**The task**
Copy out each line of the data that includes the string "hidle".

**Provided entries**
>>

/-- A record is ACTIVE exactly while its condition is present (09 R157), and no action lies below its source's floor
(09 R161). -/
def State.recordLaw (s : State) : Prop :=
  ∀ x : Source, (s.present x = true ↔ (s.record x).state = .active) ∧ x.row.floor.code ≤ (s.action x).code

/-- EVENT frames of a queue. -/
def eventFrames (q : List UpFrame) : List UpFrame := q.filter fun f => decide (f.kind = .event)

/-- The upstream queue holds at most 16 frames, at most 15 of them EVENT frames, and the dropped count at most 65535
(11 R181). -/
def State.queueLaw (s : State) : Prop :=
  s.upstream.queue.length ≤ 16 ∧ (eventFrames s.upstream.queue).length ≤ 15 ∧ s.upstream.dropped ≤ 65535

/-- The event list holds at most 15 ordinary entries and one OVERFLOW entry, and no two of one kind and argument
(11 R183); entries wait only while the queue holds 15 or 16 kept frames (11 R182, R186). -/
def State.eventLaw (s : State) : Prop :=
  s.upstream.events.length ≤ 16 ∧ ordinaryCount s.upstream.events ≤ 15 ∧
  (s.upstream.events.map fun e => (e.kind, e.arg)).Nodup ∧
  (∀ e ∈ s.upstream.events, e.kind = .overflow → e.arg = 0) ∧
  (s.upstream.events ≠ [] → 15 ≤ keptCount s.upstream.queue)

/-- Every CONFIG parameter lies in its range (10 R174), ELECTRODE_BURST is 4 or 8 (03 R53), and an enabled keepalive
window has its lower bound below its upper (01 R12). -/
def State.paramLaw (s : State) : Prop :=
  (∀ p : Param, p.row.lo ≤ s.param p ∧ s.param p ≤ p.row.hi) ∧
  (s.param .electrodeBurst = 4 ∨ s.param .electrodeBurst = 8) ∧
  (s.param .keepaliveUpper ≠ 0 → s.param .keepaliveLower < s.param .keepaliveUpper)

/-- What the drum state says of direction, setpoint, target speed and counts (05 R75, R86, R88, R83). -/
def Drum.shape (d : Drum) : Prop :=
  match d.state with
  | .stopped => d.dir = .stop ∧ d.setpoint = 0 ∧ d.target = 0 ∧ d.spinup = none ∧ d.coast = none ∧ d.dwell = none
  | .ramp => d.dir ≠ .stop ∧ d.spinup ≠ none ∧ d.coast = none ∧ d.dwell = none
  | .turning => d.dir ≠ .stop ∧ d.setpoint = d.target ∧ d.spinup = none ∧ d.coast = none ∧ d.dwell = none
  | .decel => d.dir ≠ .stop ∧ d.target = 0 ∧ d.spinup = none ∧ d.coast ≠ none ∧ d.dwell = none
  | .dwell => d.dir = .stop ∧ d.setpoint = 0 ∧ d.target = 0 ∧ d.spinup = none ∧ d.coast = none ∧ d.dwell ≠ none

/-- A demand that the part can make: a walker's RUN names a direction. -/
def Demand.sound : Demand → Prop
  | .stop => True
  | .override _ => True
  | .walkerRun d _ => d ≠ .stop
  | .walkerPause _ => True

/-- The drum's law: its shape, a sound winner (05 R75, R77), and nothing left over from a SAMPLE's work (log entries 6
and 21). -/
def State.drumLaw (s : State) : Prop :=
  s.drum.shape ∧ s.drum.winner.sound ∧ s.aux.drumDeferred = false ∧ s.aux.deferred = [] ∧
  s.aux.airflowWaits = false

/-- The walker's law: its untangle block is that of the current phase record (06 R97), a running pass has its block and
its return index, and no early end is pending within a pass (06 R105, R108). -/
def State.walkerLaw (s : State) : Prop :=
  s.walker.untangle = s.cycle.record.untangle.map untangleBase ∧
  (s.walker.pass = true → s.walker.untangle ≠ none ∧ s.walker.ret ≠ none ∧ s.walker.early = false)

/-- The demand law: the winner is the one that 05 R77 selects, a drum in RAMP or TURNING runs as it asks, and a STOPPED
drum has the winner STOP (05 R75, R78). -/
def State.demandLaw (s : State) : Prop :=
  s.drum.winner = s.selectDemand ∧
  match s.drum.state with
  | .ramp => s.drum.winner.run? = some (s.drum.dir, s.drum.target)
  | .turning => s.drum.winner.run? = some (s.drum.dir, s.drum.target)
  | .stopped => s.drum.winner = .stop
  | .decel => True
  | .dwell => True

/-- The walk's law: while a cycle is ACTIVE or SUSPENDED, the current phase record is one of the program's, every phase of
the program has an entry to run in each of its windows (07 R119, R120; 10 R172), the main window is that of the record
(06 R97), and the current index, with the return index of a pass, is that of an entry to run (06 R98, R108); the walker
holds the drum whenever the third line of 05 R77 applies. -/
def State.walkLaw (s : State) : Prop :=
  (s.walkerTurn = true → s.holds = true) ∧
  (s.cycle.state = .active ∨ s.cycle.state = .suspended →
    (s.cycle.phase, s.cycle.record) ∈ s.programPhases s.cycle.slot ∧
    (∀ x ∈ s.programPhases s.cycle.slot, s.windowsFilled x.2 = true) ∧
    ∃ w i, w = windowOf s.cycle.record.start s.cycle.record.wrap ∧ s.walker.main = some w ∧
      s.walker.index = some i ∧ s.usable i = true ∧
      (s.walker.pass = false → w.base ≤ i ∧ i < w.base + w.size) ∧
      (∀ r, s.walker.pass = true → s.walker.ret = some r →
        s.usable r = true ∧ w.base ≤ r ∧ r < w.base + w.size))

/-- The estimator's ranges (03 R38, R40, R42, R45): the streak is bounded by the phase's confirm count. -/
def State.moistureLaw (s : State) : Prop :=
  s.moisture.w16 ≤ 16000 ∧ s.moisture.streak ≤ s.cycle.record.confirm ∧
  s.moisture.allShort ≤ s.param .shortLimit ∧ s.moisture.ring.length ≤ 16

/-! ### Tenths and their outcomes -/

/-- The sample path after a tenth: the time base one higher, all else as before (02 R24). -/
def State.pathAfterTenth (s : State) : SamplePath := { s.path with timeBase := s.path.timeBase + 1, millis := 0 }

/-- What no tenth moves: the time base has risen, and the tables, limits, actions, queues of the links, contact runs and
the estimator's sample counts are as before. -/
def State.tenthFrame (s t : State) : Prop :=
  t.path = s.pathAfterTenth ∧ t.tables = s.tables ∧ t.faults.limits = s.faults.limits ∧
  t.faults.actions = s.faults.actions ∧
  t.links = { s.links with keepalive := t.links.keepalive, controllerTx := t.links.controllerTx } ∧
  t.heater.wanted = s.heater.wanted ∧ t.heater.lastUp = s.heater.lastUp ∧ t.heater.refH1 = s.heater.refH1 ∧
  t.heater.refH2 = s.heater.refH2 ∧ t.heater.h1 = s.heater.h1 ∧ t.heater.h2 = s.heater.h2 ∧
  t.moisture.w16 = s.moisture.w16 ∧ t.moisture.allShort = s.moisture.allShort ∧ t.moisture.hits = s.moisture.hits

/-- What no event of the field port moves: tables, limits, actions, and the controller port but for its transmitter. -/
def State.fieldFrameLeaves (s t : State) : Prop :=
  t.tables = s.tables ∧ t.faults.limits = s.faults.limits ∧ t.faults.actions = s.faults.actions ∧
  t.links =
    { s.links with
      fieldRx := t.links.fieldRx, fieldBad := t.links.fieldBad, fieldTx := t.links.fieldTx,
      controllerTx := t.links.controllerTx }
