/-- 03 R40. The filter: W16 moves by the truncated K-th part of its distance to 16 × m_f, never past it and never out of
0 to 16000, stops less than K away from it, and reaches it at once with K at 1; K is the depth of the current phase
record, whatever its kind. -/
def Obligations.FilterMovesTowardTheFrameMoisture : Prop :=
  (∀ s : State, ∃ mf, s.nextW16 = filterW16 s.moisture.w16 mf s.cycle.record.depth ∧
    mf = frameMoisture s.curve (s.param .contactFloor) (s.param .electrodeTrim) s.electrodes) ∧
  ∀ w mf k : Nat, w ≤ 16000 → mf ≤ 1000 → 1 ≤ k → k ≤ 64 →
    (filterW16 w mf k : Int) = (w : Int) + (16 * (mf : Int) - (w : Int)).tdiv (k : Int) ∧
    filterW16 w mf k ≤ 16000 ∧
    min w (16 * mf) ≤ filterW16 w mf k ∧ filterW16 w mf k ≤ max w (16 * mf) ∧
    (filterW16 w mf k = w ↔ (16 * (mf : Int) - (w : Int)).natAbs < k) ∧
    (k = 1 → filterW16 w mf k = 16 * mf) ∧
    0 ≤ (16 * (mf : Int) - (w : Int)).tdiv (k : Int) * (16 * (mf : Int) - (w : Int)) ∧
    ((16 * (mf : Int) - (w : Int)).tdiv (k : Int)).natAbs ≤ (16 * (mf : Int) - (w : Int)).natAbs

/-- The checks on every accepted SAMPLE: the two thresholds, the two sensors, the fuse, the overcurrent run with its
condition, and the contact checks, which compare each stage with the DRIVE built before the SAMPLE: its runs and flags
move, and HEATER_NOCLOSE and HEATER_WELD follow the flags (04 R70 to R72; 05 R89; 09 R153 to R155). -/
def Obligations.ConditionsFollowTheSample : Prop :=
  ∀ (s : State) (p : List Byte) (r : Readings), s.accepts p → r = decodeReadings p →
    ∃ t, exec (.sample p) s = .next t ∧
      t.present .exhaustHigh = thresholdAfter (s.present .exhaustHigh) (s.limitAt 0) r.exhaust ∧
      t.present .inletHigh = thresholdAfter (s.present .inletHigh) (s.limitAt 1) r.inlet ∧
      t.present .exhaustSensor = !r.exhaust.valid ∧ t.present .inletSensor = !r.inlet.valid ∧
      t.present .fuseOpen = !(decodeFlags p).fuseIntact ∧
      (t.drum.ocRun, t.present .overcurrent) =
        (if s.present .overcurrent = true then
          if (r.current : Int) ≤ (s.limitAt 2).restore then (0, false) else (s.drum.ocRun, true)
        else if (s.limitAt 2).high < (r.current : Int) then
          (satSucc 100 s.drum.ocRun, decide ((s.limitAt 2).persist ≤ satSucc 100 s.drum.ocRun))
        else (0, false)) ∧
      s.heater.h1.follows t.heater.h1 s.heater.refH1 (decodeFlags p).h1Closed ∧
      s.heater.h2.follows t.heater.h2 s.heater.refH2 (decodeFlags p).h2Closed ∧
      t.present .heaterNoclose = (t.heater.h1.noCloseFlag || t.heater.h2.noCloseFlag) ∧
      t.present .heaterWeld = (t.heater.h1.weldFlag || t.heater.h2.weldFlag)

/-- Every step keeps the walk's law: in ACTIVE and SUSPENDED the windows of the running program hold an entry to run, the
main window is that of the current phase record, the walker's indices name entries to run inside it, and the walker
holds the drum whenever its segment is the winner's line (05 R77; 06 R97, R98, R108, R110; 07 R117, R119, R120;
10 R172). -/
def Obligations.WalkLawIsKept : Prop :=
  ∀ s t : State, s.walkLaw → s.drumLaw → s.walkerLaw → s.demandLaw → s.actionLaw → step s = .next t → t.walkLaw
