/-- The demand law has a RAMP run as its winner asks (05 R75). -/
theorem restsToRun_of_laws {s : State} (hlaw : s.demandLaw) (hstate : s.drum.state = .ramp) (hrest : s.atRest = true) :
    s.restsToRun := by
  obtain ⟨-, hrun⟩ := hlaw
  rw [hstate] at hrun
  exact ⟨hstate, hrest, by simp [show s.drum.winner.run? = _ from hrun]⟩

/-- Settles O2: between frames by which of the two spans the millisecond completes, and else after the receivers' gaps. -/
theorem idleStepIsOneMillisecond : Obligations.IdleStepIsOneMillisecond := by
  intro s hpending
  have hstep := step_of_idle hpending
  refine ⟨fun hfield hcontroller => ⟨fun hgap hmillis => ?_, fun hgap hmillis => ?_, fun hgap hmillis => ?_,
    fun hgap hmillis => ?_⟩, ?_⟩
  · rw [hstep, millisecond_of_both_short hfield hcontroller hgap hmillis]
  · exact ⟨_, exec_gapExpiry s, by rw [hstep, millisecond_of_gap hfield hcontroller hgap hmillis]⟩
  · exact ⟨_, exec_tenth s, by rw [hstep, millisecond_of_tenth hfield hcontroller hgap hmillis]⟩
  · obtain ⟨hsilent, hpath, hdwells⟩ := millisecond_of_both hfield hcontroller hgap hmillis
    refine ⟨_, hstep, hsilent, hpath, fun hparam hdrum hdemand hnew hstate hrest => ?_⟩
    obtain ⟨-, -, hready, -⟩ := hdrum
    exact hdwells (Nat.lt_of_lt_of_le (by decide) (hparam.1 .dwellTime).1) hready
      (restsToRun_of_laws hdemand hstate hrest) hnew
  · have hsettled := gapBetweenBytes_refresh .controller (gapBetweenBytes .field s)
    refine ⟨_, _, exec_interByteGapExpiry .field s, exec_interByteGapExpiry .controller _, ?_⟩
    rw [hsettled]
    refine ⟨?_, ?_, fun hmillis => ?_⟩
    · exact (gapBetweenBytes_receiver .controller .field (gapBetweenBytes .field s)).trans
        ((if_neg (by decide)).trans ((gapBetweenBytes_receiver .field .field s).trans (if_pos rfl)))
    · exact (gapBetweenBytes_receiver .controller .controller (gapBetweenBytes .field s)).trans (if_pos rfl)
    · have hidle : (gapBetweenBytes .controller (gapBetweenBytes .field s)).refresh.pending = [] := by
        show (gapBetweenBytes .controller (gapBetweenBytes .field s)).pending = []
        rw [gapBetweenBytes_pending, gapBetweenBytes_pending, hpending]
      rw [hstep, step_of_idle hidle, millisecond_refresh_of_short rfl hmillis]

end Sys2Proof.Machine

/-! # The commanded level between SAMPLEs (04 R56, R64; 10 R171)

No frame but an accepted SAMPLE, and no line or timer, raises the commanded level: each request and each link event is a
chain of acts and of writes that leave the level. -/

namespace Sys2Proof.Machine

/-! ### Writes that leave the level -/

theorem setTables_lowers (s : State) (b : Tables) : Lowers s (s.setTables b) := .of_heater rfl rfl rfl

theorem setFaults_lowers (s : State) (b : Faults) : Lowers s (s.setFaults b) := .of_heater rfl rfl rfl

theorem setLinks_lowers (s : State) (b : Links) : Lowers s (s.setLinks b) := .of_heater rfl rfl rfl

theorem setUpstream_lowers (s : State) (b : Upstream) : Lowers s (s.setUpstream b) := .of_heater rfl rfl rfl

theorem setDrum_lowers (s : State) (b : Drum) : Lowers s (s.setDrum b) := .of_heater rfl rfl rfl

theorem setParam_lowers (s : State) (p : Param) (v : Nat) : Lowers s (s.setParam p v) := .of_heater rfl rfl rfl

theorem setKeepalive_lowers (s : State) (k : Keepalive) : Lowers s (s.setKeepalive k) := .of_heater rfl rfl rfl

theorem setReceiver_lowers (s : State) (p : Port) (r : Receiver) : Lowers s (s.setReceiver p r) := by
  cases p <;> exact .of_heater rfl rfl rfl

theorem setBadCount_lowers (s : State) (p : Port) (n : Nat) : Lowers s (s.setBadCount p n) := by
  cases p <;> exact .of_heater rfl rfl rfl

theorem setMoisture_lowers (s : State) {m : Moisture} (h : m.lowest = s.moisture.lowest) : Lowers s (s.setMoisture m) :=
  .of_same rfl rfl rfl rfl h

theorem arise_lowers (x : Source) (s : State) : Lowers s (arise x s) := (arise_acts x s).lowers

theorem goAway_lowers (x : Source) (s : State) : Lowers s (goAway x s) := (goAway_acts x s).lowers

theorem workOutAction_lowers (s : State) : Lowers s (workOutAction s) := (workOutAction_acts s).lowers

theorem moveEvents_lowers (s : State) : Lowers s (moveEvents s) := setUpstream_lowers s _

theorem startTransmission_lowers (s : State) : Lowers s (startTransmission s) := (startTransmission_moves s).lowers

/-! ### The link level and the keepalive window (01 R2, R7, R10 to R12) -/

theorem badFrame_lowers (p : Port) (s : State) : Lowers s (badFrame p s) := by
  have hcount : ∀ n, Lowers s ((toHunt p s).setBadCount p n) := fun n =>
    (setReceiver_lowers s p _).trans (setBadCount_lowers _ p n)
  unfold badFrame
  dsimp only
  split
  · exact (hcount _).trans (arise_lowers _ _)
  · exact hcount _

theorem goodFrame_lowers (p : Port) (s : State) : Lowers s (goodFrame p s) := by
  have hcount : ∀ n, Lowers s ((toHunt p s).setBadCount p n) := fun n =>
    (setReceiver_lowers s p _).trans (setBadCount_lowers _ p n)
  unfold goodFrame
  dsimp only
  split
  · exact (hcount _).trans (goAway_lowers _ _)
  · exact hcount _

theorem gapBetweenBytes_lowers (p : Port) (s : State) : Lowers s (gapBetweenBytes p s) := by
  unfold gapBetweenBytes
  split
  · exact .refl s
  · exact badFrame_lowers p s

theorem applyLinkLimit_lowers (p : Port) (s : State) : Lowers s (applyLinkLimit p s) := by
  unfold applyLinkLimit
  dsimp only
  split
  · exact (setBadCount_lowers s p _).trans (arise_lowers _ _)
  · exact setBadCount_lowers s p _

theorem restartWindow_lowers (s : State) : Lowers s (restartWindow s) := by
  unfold restartWindow
  split
  · exact (setKeepalive_lowers s _).trans (goAway_lowers _ _)
  · exact setKeepalive_lowers s _

theorem keepaliveArrives_lowers (s : State) : Lowers s (keepaliveArrives s) := by
  unfold keepaliveArrives
  split
  · exact .refl s
  · split
    · exact (setKeepalive_lowers s _).trans (arise_lowers _ _)
    · exact restartWindow_lowers s

theorem frameRestarts_lowers (s : State) : Lowers s (frameRestarts s) := by
  unfold frameRestarts
  split
  · exact .refl s
  · exact restartWindow_lowers s

theorem keepaliveWritten_lowers (s : State) : Lowers s (keepaliveWritten s) :=
  (setKeepalive_lowers s _).trans (goAway_lowers _ _)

<<

**Solution to this problem**
    · have hidle : (gapBetweenBytes .controller (gapBetweenBytes .field s)).refresh.pending = [] := by
      rw [hstep, step_of_idle hidle, millisecond_refresh_of_short rfl hmillis]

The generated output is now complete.